In fact, this is a highly debated question in French copyright law. While there is certainly some authority for the proposition implicit in the Court's reasoning (i.e., private copying exception requires a lawful source), there is also ample authority to the contrary (relying principally on the fact that the statute itself imposes no such requirement). The reality is that there is simply no clear cut Supreme Court decision on this specific issue. While there was a ruling by the Cour de cassation in 2006 remanding a case back to a lower court for a ruling on this specific issue, the appellate court's ruling on remand artfully avoided the issue and ruled on other grounds.
The Conseil d'Etat's view that unlawful private copying (as taken into account by the Commission) corresponds to cases where the source is unauthorized is therefore unsupported by case law and stated without argument or explanation. Moreover, while the Conseil d'Etat's view on this highly contentious issue is interesting, it can hardly be taken as conclusive given that such an issue ought to be resolved by the Cour de cassation (the judicial Supreme Court and, as such, copyright law's final arbiter) or, naturally, the legislator.
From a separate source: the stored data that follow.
-- ==== Sys2Proof/Laws/State.lean ====
section
/-! SUPPORT. The named updates of the state, field by field: what each leaves as it was, and what the simplest ones write. -/

namespace Sys2Proof.Machine

variable (s : State)

@[simp] theorem State.done_cur : s.done.cur = s.cur := rfl
@[simp] theorem State.done_others : s.done.others = s.others := rfl
@[simp] theorem State.done_cores : s.done.cores = s.cores := rfl
@[simp] theorem State.done_mem : s.done.mem = s.mem := rfl
@[simp] theorem State.done_keys : s.done.keys = s.keys := rfl
@[simp] theorem State.done_badLines : s.done.badLines = s.badLines := rfl
@[simp] theorem State.done_scribbled : s.done.scribbled = s.scribbled := rfl
@[simp] theorem State.done_net : s.done.net = s.net := rfl
@[simp] theorem State.done_recent : s.done.recent = s.recent := rfl
@[simp] theorem State.done_views : s.done.views = s.views := rfl
@[simp] theorem State.done_tlb : s.done.tlb = s.tlb := rfl
@[simp] theorem State.done_ptrs : s.done.ptrs = s.ptrs := rfl
@[simp] theorem State.done_walks : s.done.walks = s.walks := rfl
@[simp] theorem State.done_frames : s.done.frames = s.frames := rfl
@[simp] theorem State.done_sentRels : s.done.sentRels = s.sentRels := rfl
@[simp] theorem State.done_givenUp : s.done.givenUp = s.givenUp := rfl
@[simp] theorem State.done_sealedAt : s.done.sealedAt = s.sealedAt := rfl
@[simp] theorem State.done_invs : s.done.invs = s.invs := rfl
@[simp] theorem State.done_cells : s.done.cells = s.cells := rfl
@[simp] theorem State.done_waits : s.done.waits = s.waits := rfl
@[simp] theorem State.done_wakes : s.done.wakes = s.wakes := rfl
@[simp] theorem State.done_posts : s.done.posts = s.posts := rfl
@[simp] theorem State.done_jobs : s.done.jobs = s.jobs := rfl
@[simp] theorem State.done_versions : s.done.versions = s.versions := rfl
@[simp] theorem State.done_parts : s.done.parts = s.parts := rfl
@[simp] theorem State.done_groups : s.done.groups = s.groups := rfl
@[simp] theorem State.done_records : s.done.records = s.records := rfl
@[simp] theorem State.done_slices : s.done.slices = s.slices := rfl
@[simp] theorem State.done_turns : s.done.turns = s.turns := rfl
@[simp] theorem State.done_sites : s.done.sites = s.sites := rfl
@[simp] theorem State.done_hmap : s.done.hmap = s.hmap := rfl
@[simp] theorem State.done_vbnd : s.done.vbnd = s.vbnd := rfl
@[simp] theorem State.done_ports : s.done.ports = s.ports := rfl
@[simp] theorem State.done_peers : s.done.peers = s.peers := rfl
@[simp] theorem State.done_bounds : s.done.bounds = s.bounds := rfl
@[simp] theorem State.done_bridge : s.done.bridge = s.bridge := rfl
@[simp] theorem State.done_mill : s.done.mill = s.mill := rfl
@[simp] theorem State.done_out : s.done.out = s.out := rfl
@[simp] theorem State.done_mid : s.done.mid = s.mid := rfl
@[simp] theorem State.done_inc : s.done.inc = s.inc := rfl
@[simp] theorem State.done_lostt : s.done.lostt = s.lostt := rfl
@[simp] theorem State.done_firmware : s.done.firmware = s.firmware := rfl
@[simp] theorem State.done_clk : s.done.clk = s.clk := rfl
@[simp] theorem State.done_agenda : s.done.agenda = s.agenda := rfl
@[simp] theorem State.done_opnd : s.done.opnd = s.opnd := rfl
@[simp] theorem State.done_fresh : s.done.fresh = s.fresh := rfl

@[simp] theorem State.stall_cur : s.stall.cur = s.cur := rfl
@[simp] theorem State.stall_others : s.stall.others = s.others := rfl
@[simp] theorem State.stall_cores : s.stall.cores = s.cores := rfl
@[simp] theorem State.stall_mem : s.stall.mem = s.mem := rfl
@[simp] theorem State.stall_keys : s.stall.keys = s.keys := rfl
@[simp] theorem State.stall_badLines : s.stall.badLines = s.badLines := rfl
@[simp] theorem State.stall_scribbled : s.stall.scribbled = s.scribbled := rfl
@[simp] theorem State.stall_net : s.stall.net = s.net := rfl
@[simp] theorem State.stall_recent : s.stall.recent = s.recent := rfl
@[simp] theorem State.stall_views : s.stall.views = s.views := rfl
@[simp] theorem State.stall_tlb : s.stall.tlb = s.tlb := rfl
@[simp] theorem State.stall_ptrs : s.stall.ptrs = s.ptrs := rfl
@[simp] theorem State.stall_walks : s.stall.walks = s.walks := rfl
@[simp] theorem State.stall_frames : s.stall.frames = s.frames := rfl
@[simp] theorem State.stall_sentRels : s.stall.sentRels = s.sentRels := rfl
@[simp] theorem State.stall_givenUp : s.stall.givenUp = s.givenUp := rfl
@[simp] theorem State.stall_sealedAt : s.stall.sealedAt = s.sealedAt := rfl
@[simp] theorem State.stall_invs : s.stall.invs = s.invs := rfl
@[simp] theorem State.stall_cells : s.stall.cells = s.cells := rfl
@[simp] theorem State.stall_waits : s.stall.waits = s.waits := rfl
@[simp] theorem State.stall_wakes : s.stall.wakes = s.wakes := rfl
@[simp] theorem State.stall_posts : s.stall.posts = s.posts := rfl
@[simp] theorem State.stall_jobs : s.stall.jobs = s.jobs := rfl
@[simp] theorem State.stall_versions : s.stall.versions = s.versions := rfl
@[simp] theorem State.stall_parts : s.stall.parts = s.parts := rfl
@[simp] theorem State.stall_groups : s.stall.groups = s.groups := rfl
@[simp] theorem State.stall_records : s.stall.records = s.records := rfl
@[simp] theorem State.stall_slices : s.stall.slices = s.slices := rfl
@[simp] theorem State.stall_turns : s.stall.turns = s.turns := rfl
@[simp] theorem State.stall_sites : s.stall.sites = s.sites := rfl
@[simp] theorem State.stall_hmap : s.stall.hmap = s.hmap := rfl
@[simp] theorem State.stall_vbnd : s.stall.vbnd = s.vbnd := rfl
@[simp] theorem State.stall_ports : s.stall.ports = s.ports := rfl
@[simp] theorem State.stall_peers : s.stall.peers = s.peers := rfl
@[simp] theorem State.stall_bounds : s.stall.bounds = s.bounds := rfl
@[simp] theorem State.stall_bridge : s.stall.bridge = s.bridge := rfl
@[simp] theorem State.stall_mill : s.stall.mill = s.mill := rfl
@[simp] theorem State.stall_out : s.stall.out = s.out := rfl
@[simp] theorem State.stall_mid : s.stall.mid = s.mid := rfl
@[simp] theorem State.stall_inc : s.stall.inc = s.inc := rfl
@[simp] theorem State.stall_lostt : s.stall.lostt = s.lostt := rfl
@[simp] theorem State.stall_firmware : s.stall.firmware = s.firmware := rfl
@[simp] theorem State.stall_clk : s.stall.clk = s.clk := rfl
@[simp] theorem State.stall_agenda : s.stall.agenda = s.agenda := rfl
@[simp] theorem State.stall_opnd : s.stall.opnd = s.opnd := rfl
@[simp] theorem State.stall_fresh : s.stall.fresh = s.fresh := rfl

@[simp] theorem State.bump_cur : s.bump.cur = s.cur := rfl
@[simp] theorem State.bump_others : s.bump.others = s.others := rfl
@[simp] theorem State.bump_cores : s.bump.cores = s.cores := rfl
@[simp] theorem State.bump_mem : s.bump.mem = s.mem := rfl
@[simp] theorem State.bump_keys : s.bump.keys = s.keys := rfl
@[simp] theorem State.bump_badLines : s.bump.badLines = s.badLines := rfl
@[simp] theorem State.bump_scribbled : s.bump.scribbled = s.scribbled := rfl
@[simp] theorem State.bump_net : s.bump.net = s.net := rfl
@[simp] theorem State.bump_recent : s.bump.recent = s.recent := rfl
@[simp] theorem State.bump_views : s.bump.views = s.views := rfl
@[simp] theorem State.bump_tlb : s.bump.tlb = s.tlb := rfl
@[simp] theorem State.bump_ptrs : s.bump.ptrs = s.ptrs := rfl
@[simp] theorem State.bump_walks : s.bump.walks = s.walks := rfl
@[simp] theorem State.bump_frames : s.bump.frames = s.frames := rfl
@[simp] theorem State.bump_sentRels : s.bump.sentRels = s.sentRels := rfl
@[simp] theorem State.bump_givenUp : s.bump.givenUp = s.givenUp := rfl
@[simp] theorem State.bump_sealedAt : s.bump.sealedAt = s.sealedAt := rfl
@[simp] theorem State.bump_invs : s.bump.invs = s.invs := rfl
@[simp] theorem State.bump_cells : s.bump.cells = s.cells := rfl
@[simp] theorem State.bump_waits : s.bump.waits = s.waits := rfl
@[simp] theorem State.bump_wakes : s.bump.wakes = s.wakes := rfl
@[simp] theorem State.bump_posts : s.bump.posts = s.posts := rfl
@[simp] theorem State.bump_jobs : s.bump.jobs = s.jobs := rfl
@[simp] theorem State.bump_versions : s.bump.versions = s.versions := rfl
@[simp] theorem State.bump_parts : s.bump.parts = s.parts := rfl
@[simp] theorem State.bump_groups : s.bump.groups = s.groups := rfl
@[simp] theorem State.bump_records : s.bump.records = s.records := rfl
@[simp] theorem State.bump_slices : s.bump.slices = s.slices := rfl
@[simp] theorem State.bump_turns : s.bump.turns = s.turns := rfl
@[simp] theorem State.bump_sites : s.bump.sites = s.sites := rfl
@[simp] theorem State.bump_hmap : s.bump.hmap = s.hmap := rfl
@[simp] theorem State.bump_vbnd : s.bump.vbnd = s.vbnd := rfl
@[simp] theorem State.bump_ports : s.bump.ports = s.ports := rfl
@[simp] theorem State.bump_peers : s.bump.peers = s.peers := rfl
@[simp] theorem State.bump_bounds : s.bump.bounds = s.bounds := rfl
@[simp] theorem State.bump_bridge : s.bump.bridge = s.bridge := rfl
@[simp] theorem State.bump_mill : s.bump.mill = s.mill := rfl
@[simp] theorem State.bump_out : s.bump.out = s.out := rfl
@[simp] theorem State.bump_mid : s.bump.mid = s.mid := rfl
@[simp] theorem State.bump_inc : s.bump.inc = s.inc := rfl
@[simp] theorem State.bump_lostt : s.bump.lostt = s.lostt := rfl
@[simp] theorem State.bump_firmware : s.bump.firmware = s.firmware := rfl
@[simp] theorem State.bump_clk : s.bump.clk = s.clk := rfl
@[simp] theorem State.bump_agenda : s.bump.agenda = s.agenda := rfl
@[simp] theorem State.bump_opnd : s.bump.opnd = s.opnd := rfl
@[simp] theorem State.bump_last : s.bump.last = s.last := rfl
With regard to the paternalism underlying the Court's decision, it is striking that it hands a victory to SIMAVELEC on the basis of an argument that ostensibly favors the rights holders. Implicit in the Court's opinion is the idea that if private copying outside the scope of the private copying exception has nothing to do with the compensation to be paid for private copying, it is precisely because such copying constitutes copyright infringement and ought to be dealt with as such. In other words, the court appears to be inviting the rights holders to seek compensation for these acts not via the private copying levy but rather through legal proceedings based on copyright infringement. While technically possible, this approach ignores the fact that the authors, performers and producers themselves preferred a solution based on the levy system; they are perfectly well aware that the alternative course of action (suing their own customers) is cumbersome and fraught with danger. Unfortunately, the Conseil d'Etat, adopting a paternalistic approach, appears to be telling them where their own best interests lie.